Bush Was Desperate for Iraqi Invasion

Bush Was Set on Path to War, British Memo Says

It's a remarkable story that I intended to mention at the time in was published a couple weeks ago. I mention it now because it should be read with today's stories on the Niger fraud. With the UN finding no WMD, Bush was despirate for a basis to invade Iraq,
But behind closed doors, the president was certain that war was inevitable. During a private two-hour meeting in the Oval Office on Jan. 31, 2003, he made clear to Prime Minister Tony Blair of Britain that he was determined to invade Iraq without the second resolution, or even if international arms inspectors failed to find unconventional weapons, said a confidential memo about the meeting written by Mr. Blair's top foreign policy adviser and reviewed by The New York Times.

Without much elaboration, the memo also says the president raised three possible ways of provoking a confrontation. Since they were first reported last month, neither the White House nor the British government has discussed them.

"The U.S. was thinking of flying U2 reconnaissance aircraft with fighter cover over Iraq, painted in U.N. colours," the memo says, attributing the idea to Mr. Bush. "If Saddam fired on them, he would be in breach."

It also described the president as saying, "The U.S. might be able to bring out a defector who could give a public presentation about Saddam's W.M.D," referring to weapons of mass destruction.

A brief clause in the memo refers to a third possibility, mentioned by Mr.
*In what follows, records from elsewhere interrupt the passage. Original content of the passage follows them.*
/-- TPERM in the evaluation domain. -/
def permEval (q logn g : Nat) (src : List Nat) : List Nat :=
  let n := 2 ^ logn
  (List.range n).map fun i => nth0 src (brv logn (((2 * brv logn i + 1) * g % (2 * n) - 1) / 2)) % q

/-- A residue as a centred integer. -/
def centred (q x : Nat) : Int := if x % q > q / 2 then ((x % q : Nat) : Int) - q else ((x % q : Nat) : Int)

/-- The least non-negative residue of an integer. -/
def resid (q : Nat) (x : Int) : Nat := (x % (q : Int)).toNat

/-- The signed digits of v, lowest first. -/
def digits (bitsN : Nat) : Nat → Int → List Int
  | 0, _ => []
  | n + 1, v =>
    let b : Int := (2 ^ bitsN : Nat)
    let d0 := v % b
    let d := if 2 * d0 ≥ b then d0 - b else d0
    d :: digits bitsN n ((v - d) / b)

/-- The value TDEC splits: the centred residue rounded down by SHIFT bits. -/
def decValue (q shift x : Nat) : Int :=
  let c := centred q x
  if shift = 0 then c else (c + (2 ^ (shift - 1) : Nat)) / ((2 ^ shift : Nat) : Int)

/-- TDEC: digit t of element e at t * E + e. -/
def decompose (q bitsN ell shift : Nat) (src : List Nat) : List Nat :=
  let ds := src.map fun x => digits bitsN ell (decValue q shift x)
  (List.range ell).flatMap fun t => ds.map fun d => resid q (d.getD t 0)

/-- TRESC for one element. -/
def rescale (q qd : Nat) (round : Bool) (x y : Nat) : Nat :=
  let c0 := y % qd
  let c : Int := if round ∧ c0 > qd / 2 then (c0 : Int) - qd else c0
  mmul q (msub q x (resid q c)) (minv q qd)

/-- TRED over rows of COLS words: AXIS 0 sums columns, AXIS 1 rows. -/
def reduceRows (q cols : Nat) (axis : Bool) (src : List Nat) : List Nat :=
  let rows := chunks cols src.length src
  if axis then rows.map fun r => sumL r % q
  else (List.range cols).map fun c => sumL (rows.map fun r => nth0 r c) % q

/-- Result of a trowel instruction on OP0's words `a` and OP1's words or constants `b`. -/
def trowelOut (w : ModWin) (i : Ins) (idx : Nat) (a b : List Nat) : List Nat :=
  let q := w.q idx
  let op := i.op
  if op = Op.tadd then (a.zip b).map fun p => madd q p.1 p.2
  else if op = Op.tsub then (a.zip b).map fun p => msub q p.1 p.2
  else if op = Op.tmul then (a.zip b).map fun p => mmul q p.1 p.2
  else if op = Op.tmulc then a.map fun x => if i.plus then madd q (mmul q x (nth0 b 0)) (nth0 b 1) else mmul q x (nth0 b 0)
  else if op = Op.tperm then (if i.domain then permCoeff q (2 ^ i.permLogn) i.galois a else permEval q i.permLogn i.galois a)
  else if op = Op.tdec then decompose q i.decBits i.ell i.shift a
  else if op = Op.tresc then (a.zip b).map fun p => rescale q (w.q i.dropIdx) i.round p.1 p.2
  else reduceRows q i.cols i.axis a

/-! ### The skim unit (R209) -/

/-- SKIM over its streams: `xs` of OP0, `ys` of OP1 (one list for SCALE), `d` the old destination. -/
def skimOut (q form : Nat) (acc : Bool) (e : Nat) (xs ys : List (List Nat)) (d : List Nat) : List Nat :=
  (List.range e).map fun k =>
    let terms := ((List.range xs.length).zip xs).map fun p =>
      let x := nth0 p.2 k
      if form = 0 then x else if form = 1 then x * nth0 (ys.getD p.1 []) k else x * nth0 (ys.getD 0 []) p.1
    ((if acc then nth0 d k else 0) + sumL terms) % q

/-! ### The noise port (R210, R211) -/

/-- One draw of a distribution from a random number: any number of the support (log 3). -/
def drawOf (dist q r : Nat) : Int := if dist = 0 then ((r % 83 : Nat) : Int) - 41 else if dist = 1 then ((r % 3 : Nat) : Int) - 1 else ((r % q : Nat) : Int)

/-! ### MAC array (R196 to R201) -/

/-- Index of an accumulator entry. -/
def accKey (tile row col : Nat) : Nat := tile * 8192 + row * 128 + col

/-- Columns of a 64 x 128 plane. -/
def planeCols (plane : List Nat) : List (List Nat) :=
  let rows := chunks 128 plane.length plane
  (List.range 128).map fun j => rows.map fun r => nth0 r j

/-- The products that an instruction adds: (row, column, exact sum). -/
def macProducts (i : Ins) (a plane : List Nat) : List (Nat × Nat × Nat) :=
  if i.op = Op.mact then
    let cols := planeCols plane
    ((List.range i.rows).zip (chunks 64 a.length a)).flatMap fun r => ((List.range 128).zip cols).map fun c => (r.1, c.1, dot r.2 c.2)
  else if i.transb then
    ((List.range 64).zip (chunks 128 plane.length plane)).map fun r => (i.macvRow, r.1, dot a r.2)
  else ((List.range 128).zip (planeCols plane)).map fun c => (i.macvRow, c.1, dot a c.2)

/-- Modulus index of a column; none where COLMOD does not compute it. -/
def colIndex (w : ModWin) (i : Ins) (m0 col : Nat) : Option Nat :=
  if i.colmod then (if m0 + col < w.size then some (m0 + col) else none) else some m0

/-- Accumulates products modulo their columns' moduli. -/
def macAccumulate (w : ModWin) (i : Ins) (m0 : Nat) (acc : Tbl Nat) (ps : List (Nat × Nat × Nat)) : Tbl Nat :=
  ps.foldl (fun acc p =>
    match colIndex w i m0 p.2.1 with
    | none => acc
    | some k =>
      let key := accKey i.tile p.1 p.2.1
      Tbl.putZ acc key ((Tbl.lookD acc key 0 + p.2.2) % w.q k)) acc

/-- A tile with every entry zero. -/
def clearTile (tile : Nat) (acc : Tbl Nat) : Tbl Nat := acc.filter fun e => e.1 / 8192 != tile

/-- The flushed tile; none is a word computed with a composite modulus (R27). -/
def flushTile (w : ModWin) (i : Ins) (m0 : Nat) (acc : Tbl Nat) : List (Option Nat) :=
  (List.range 8192).map fun e =>
    match colIndex w i m0 (e % 128) with
    | none => some 0
    | some k => if primeWord (w.q k) then some (Tbl.lookD acc (i.tile * 8192 + e) 0) else none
Bush, a proposal to assassinate Saddam Hussein. The memo does not indicate how Mr. Blair responded to the idea.

George W. Bush: Liar

Turning to the Sunday WaPo we have this: A 'Concerted Effort' to Discredit Bush Critic.

First, Cheney's role in the Plame affair. Taken largely from Fitzgerald's now famous filing of late last week, The Post tells us a story of Cheney's central involvment in the Plame matter,
Bluntly and repeatedly, Fitzgerald placed Cheney at the center of that campaign. Citing grand jury testimony from the vice president's former chief of staff, I. Lewis "Scooter" Libby, Fitzgerald fingered Cheney as the first to voice a line of attack that at least three White House officials would soon deploy against former ambassador Joseph C. Wilson IV.
There is much more to the story about how Cheney and crew, knowing full well the Niger story to be false, worked tirelessly to sell the story any way, and destroy Wilson in the process.

With some very good original reporting we get the closest we'll likely ever get to a smoking gun on the Niger lie,
Tenet interceded to keep the claim out of a speech Bush gave in Cincinnati on Oct. 7, 2002, but by Dec. 19 it reappeared in a State Department "fact sheet." After that, the Pentagon asked for an authoritative judgment from the National Intelligence Council, the senior coordinating body for the 15 agencies that then constituted the U.S. intelligence community. Did Iraq and Niger discuss a uranium sale, or not? If they had, the Pentagon would need to reconsider its ties with Niger.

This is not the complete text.